A full podcast transcribed in ~80 seconds on an M1 Mac Mini -- not too bad!

# out.vtt

00:00:00.000 --> 00:00:06.480
 >> Hi everyone. We recently launched a short engagement feedback survey for the Alter Everything

00:00:06.480 --> 00:00:11.360
 podcast. Click the link in the episode description wherever you're listening to let us know what

00:00:11.360 --> 00:00:16.320
 you think and help us improve our show.

00:00:16.320 --> 00:00:21.200
 Welcome to Alter Everything, a podcast about data science and analytics culture.
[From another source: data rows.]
section
/-! SUPPORT. BUILD_TREE (41_tree_builder.md R140, R143 to R149): its loop is a chain of merges, and while it runs the heap is a
forest over the counted symbols, each entry as heavy as the counts of the symbols below it. -/

namespace Sys2Proof.Machine

/-! ## The leaf entries (41_tree_builder.md R143, R145) -/

/-- The leaf entry of the symbol `v`. -/
def leafEntry (f : SymTable Word) (v : Byte) : HeapEntry :=
  { prio := (symGet f v).setWidth 31, comp := false, pay := v.setWidth 9 }

/-- A table as the list of its entries in symbol order. -/
theorem toList_eq_map_symGet (f : SymTable Word) :
    f.toList = (List.range 256).map fun n => symGet f (BitVec.ofNat 8 n) := by
  refine List.ext_getElem (by simp) fun n hn _ => ?_
  have hn' : n % 256 = n := Nat.mod_eq_of_lt (by simpa using hn)
  simp [symGet, hn']

theorem leafEntries_eq (f : SymTable Word) : leafEntries f = (usedSymbols f).map (leafEntry f) := by
  have hzip : f.toList.zipIdx = (List.range 256).map fun n => (symGet f (BitVec.ofNat 8 n), n) := by
    rw [toList_eq_map_symGet]
    exact List.ext_getElem (by simp) fun n _ _ => by simp
  rw [leafEntries, usedSymbols, hzip, List.filterMap_map, List.map_filterMap]
  refine List.filterMap_congr fun n hn => ?_
  have hpay : BitVec.ofNat 9 n = (BitVec.ofNat 8 n).setWidth 9 := by
    have := List.mem_range.1 hn
    exact BitVec.eq_of_toNat_eq (by simp; omega)
  simp only [Function.comp_apply, hpay]
  split <;> rfl

theorem firstHeap_eq (f : SymTable Word) : firstHeap f = (leafEntries f).foldl heapInsert [] := by
  rw [leafEntries_eq, List.foldl_map]
  rfl

theorem firstHeap_perm (f : SymTable Word) : (firstHeap f).Perm ((usedSymbols f).map (leafEntry f)) := by
  simpa [firstHeap_eq, leafEntries_eq] using foldl_heapInsert_perm (leafEntries f) []

theorem usedSymbols_length (f : SymTable Word) : (usedSymbols f).length ≤ 256 :=
  (List.length_filterMap_le _ _).trans (by simp)

theorem foldl_heapInsert_heapOrdered : ∀ (l : List HeapEntry) {h : List HeapEntry}, HeapOrdered h →
    HeapOrdered (l.foldl heapInsert h)
  | [], _, o => o
  | e :: l, _, o => foldl_heapInsert_heapOrdered l (heapInsert_heapOrdered o e)

/-- The counts of the symbols that have one are all there is to the sum. -/
theorem sum_usedSymbols (f : SymTable Word) : ((usedSymbols f).map fun v => (symGet f v).toNat).sum = freqSum f := by
  rw [freqSum, toList_eq_map_symGet, usedSymbols]
  induction List.range 256 with
  | nil => rfl
  | cons n l ih =>
    rw [List.filterMap_cons]
    split
    · next h =>
      have h0 : symGet f (BitVec.ofNat 8 n) = 0 := by simpa using h
      simpa [h0] using ih
    · next v h =>
      have hv : BitVec.ofNat 8 n = v := by simpa using (Option.ite_none_left_eq_some.1 h).2
      simpa [hv] using ih

/-! ## The loop is a chain of merges (41_tree_builder.md R143, R144) -/

theorem promotes_iff {ns ns' : List Node} {e : HeapEntry} {i : NodeIdx} :
    Promotes ns e i ns' ↔ promote ns e = (i, ns') := by
  rw [Promotes, promote]
  split <;> simp [allocNode, eq_comm]

theorem promotes_promote (ns : List Node) (e : HeapEntry) : Promotes ns e (promote ns e).1 (promote ns e).2 :=
  promotes_iff.2 rfl

/-- Two extractions from an ordered heap and a sum within 31 bits are a merge. -/
theorem mergeStep_mergeTwo {h h1 h2 : List HeapEntry} {ns : List Node} {e1 e2 : HeapEntry} (o : HeapOrdered h)
    (x1 : heapExtract h = some (e1, h1)) (x2 : heapExtract h1 = some (e2, h2))
    (hsum : e1.prio.toNat + e2.prio.toNat ≤ Config.prioMax) :
    MergeStep (h, ns) (heapInsert h2 (mergeTwo ns e1 e2).1, (mergeTwo ns e1 e2).2) := by
  have hmem : e2 ∈ h1 := (heapExtract_perm x2).subset List.mem_cons_self
  exact ⟨e1, e2, h1, h2, _, _, _, _, x1, x2, heapExtract_least o x1 e2 hmem,
    heapExtract_least (heapExtract_heapOrdered o x1) x2, hsum, promotes_promote _ _, promotes_promote _ _, rfl, rfl⟩

/-- A merge takes two entries from the heap and puts in the one that joins them. -/
theorem MergeStep.joins {a b : List HeapEntry × List Node} (m : MergeStep a b) :
    ∃ e1 e2 h, a.1.Perm (e1 :: e2 :: h) ∧ e1.prio.toNat + e2.prio.toNat ≤ Config.prioMax ∧
      b.1.Perm ((mergeTwo a.2 e1 e2).1 :: h) ∧ b.2 = (mergeTwo a.2 e1 e2).2 := by
  obtain ⟨e1, e2, h1, h2, l, r, ns1, ns2, x1, x2, -, -, hsum, p1, p2, hns, hh⟩ := m
  have hmerge : mergeTwo a.2 e1 e2 =
      (⟨BitVec.ofNat 31 (e1.prio.toNat + e2.prio.toNat), true, BitVec.ofNat 9 ns2.length⟩,
        ns2 ++ [.internal l r (BitVec.ofNat 32 (e1.prio.toNat + e2.prio.toNat))]) := by
    simp only [mergeTwo, promotes_iff.1 p1, promotes_iff.1 p2, allocNode, natWord]
  refine ⟨e1, e2, h2, ((heapExtract_perm x1).symm.trans ((heapExtract_perm x2).symm.cons e1)), hsum, ?_, ?_⟩
  · rw [hh, hmerge]
    exact heapInsert_perm _ _
  · rw [hns, hmerge]

/-- How the loop of BUILD_TREE ends from the heap and nodes `a`: a chain of merges leads to one entry, the root, or to two whose
sum is too large (41_tree_builder.md R143). -/
def MergesTo (a : List HeapEntry × List Node) : MergeOut → Prop
  | .tree root nodes => ∃ e ns, Relation.ReflTransGen MergeStep a ([e], ns) ∧ Promotes ns e root nodes
  | .empty => a.1 = []
  | .overflow sum =>
    ∃ h ns e1 e2 h1 h2, Relation.ReflTransGen MergeStep a (h, ns) ∧ heapExtract h = some (e1, h1) ∧
      heapExtract h1 = some (e2, h2) ∧ Config.prioMax < e1.prio.toNat + e2.prio.toNat ∧
      sum = e1.prio.toNat + e2.prio.toNat
  | .unfinished => True

theorem MergesTo.head {a b : List HeapEntry × List Node} {out : MergeOut} (m : MergeStep a b) (hb : b.1 ≠ [])
    (h : MergesTo b out) : MergesTo a out := by
  cases out with
  | tree root nodes =>
    obtain ⟨e, ns, chain, p⟩ := h
    exact ⟨e, ns, chain.head m, p⟩
  | empty => exact absurd h hb
  | overflow sum =>
    obtain ⟨h, ns, e1, e2, h1, h2, chain, rest⟩ := h
    exact ⟨h, ns, e1, e2, h1, h2, chain.head m, rest⟩
  | unfinished => trivial

theorem mergeAll_mergesTo : ∀ (fuel : Nat) (h : List HeapEntry) (ns : List Node), HeapOrdered h →
    MergesTo (h, ns) (mergeAll fuel h ns)
  | 0, _, _, _ => trivial
  | fuel + 1, h, ns, o => by
    unfold mergeAll
    split
    · next x => exact (heapExtract_eq_none h).1 x
    · next e1 h1 x1 =>
      split
      · next x =>
        obtain rfl := (heapExtract_eq_none h1).1 x
        obtain rfl : h = [e1] := (heapExtract_perm x1).symm.eq_singleton
        exact ⟨e1, ns, .refl, promotes_promote ns e1⟩
      · next e2 h2 x2 =>
        split
        · next hover => exact ⟨h, ns, e1, e2, h1, h2, .refl, x1, x2, hover, rfl⟩
        · next hsum =>
          have o2 := heapInsert_heapOrdered (heapExtract_heapOrdered (heapExtract_heapOrdered o x1) x2)
            (mergeTwo ns e1 e2).1
          refine (mergeAll_mergesTo fuel _ _ o2).head (mergeStep_mergeTwo o x1 x2 (by omega)) ?_
          exact List.ne_nil_of_length_eq_add_one (heapInsert_length _ _)

theorem huffmanMerge_mergesTo (f : SymTable Word) : MergesTo (firstHeap f, []) (huffmanMerge f) := by
  rw [firstHeap_eq]
  exact mergeAll_mergesTo _ _ _ (foldl_heapInsert_heapOrdered _ heapOrdered_nil)

/-! ## The tree an entry stands for (41_tree_builder.md R140, R149) -/

/-- The entry `e` stands for the tree `t`: it is as heavy, and it names a node that holds it or is its bare leaf. -/
structure StandsFor (f : SymTable Word) (ns : List Node) (e : HeapEntry) (t : CodeTree) : Prop where
  prio : e.prio.toNat = t.weight f
  tree : e.comp = true → ∃ ix, HoldsWeighted f ns t e.pay ix
  leaf : e.comp = false → t = .leaf (e.pay.setWidth 8)

theorem HoldsWeighted.append {f : SymTable Word} {ns : List Node} {t : CodeTree} {i : NodeIdx} {ix : List NodeIdx}
    (h : HoldsWeighted f ns t i ix) (l : List Node) : HoldsWeighted f (ns ++ l) t i ix :=
  h.congr fun j hj => by rw [nodeAt, List.getElem?_append_left (h.holds.allocated j hj), nodeAt]

theorem StandsFor.append {f : SymTable Word} {ns : List Node} {e : HeapEntry} {t : CodeTree} (h : StandsFor f ns e t)
    (l : List Node) : StandsFor f (ns ++ l) e t where
  prio := h.prio
  tree hc := let ⟨ix, ht⟩ := h.tree hc; ⟨ix, ht.append l⟩
  leaf := h.leaf

/-- The nodes of a tree with L leaves are 2L − 1 (41_tree_builder.md R149). -/
theorem Holds.length_leaves {ns : List Node} {t : CodeTree} {i : NodeIdx} {ix : List NodeIdx} (h : Holds ns t i ix) :
    ix.length + 1 = 2 * t.leaves.length := by
  rw [h.length_eq, t.size_leaves]

/-- A promotion only adds nodes. -/
theorem promote_eq_append (ns : List Node) (e : HeapEntry) : ∃ l, (promote ns e).2 = ns ++ l := by
  cases hc : e.comp
  · exact ⟨_, by rw [promote_bare ns hc, allocNode]⟩
  · exact ⟨[], by rw [promote_comp ns hc, List.append_nil]⟩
I'm Megan

00:00:21.200 --> 00:00:26.440
 Dibble and today I'm talking with Nick Schrock, CTO and founder of Dagster Labs. We discussed

00:00:26.440 --> 00:00:31.560
 data engineering trends, challenges in the field, why he started his company, and what

00:00:31.560 --> 00:00:38.960
 makes him excited about the future of data engineering. Let's get started.

00:00:38.960 --> 00:00:42.720
 >> Hi, Nick. It's great to have you on our show today. Thanks for being here.

00:00:42.720 --> 00:00:43.920
 >> Thanks for having me.

00:00:43.920 --> 00:00:48.280
 >> Yeah. Could you start off by giving an introduction to yourself for our listeners?

00:00:48.280 --> 00:00:52.920
 >> Sure. My name is Nick Schrock. I'm the CTO and founder of Dagster Labs. There's the

00:00:52.920 --> 00:00:59.520
 company behind Dagster, which is a data orchestration framework. Prior to doing this, I was an engineer

00:00:59.520 --> 00:01:05.960
 at Facebook from 2009, 2017. While I was there, I found a team called product infrastructure

00:01:05.960 --> 00:01:09.800
 whose goal was to make our application developers more efficient and productive, and a bunch

00:01:09.800 --> 00:01:13.840
 of open source work came out of that actually, one of which was React, which I had nothing

00:01:13.840 --> 00:01:18.040
 to do with, but actually the CEO of Dagster Labs co-created and I personally co-created

00:01:18.040 --> 00:01:22.640
 GraphQL. So as I like to say, Pete and I were present at the creation of the full hipster

00:01:22.640 --> 00:01:28.680
 stack. I moved on to Facebook in 2017, figuring out what to do next, and this data engineering

00:01:28.680 --> 00:01:32.960
 and data orchestration problem really got me hooked actually quite soon after I left,

00:01:32.960 --> 00:01:36.280
 and the rest is history. I'm sure we'll get into that more.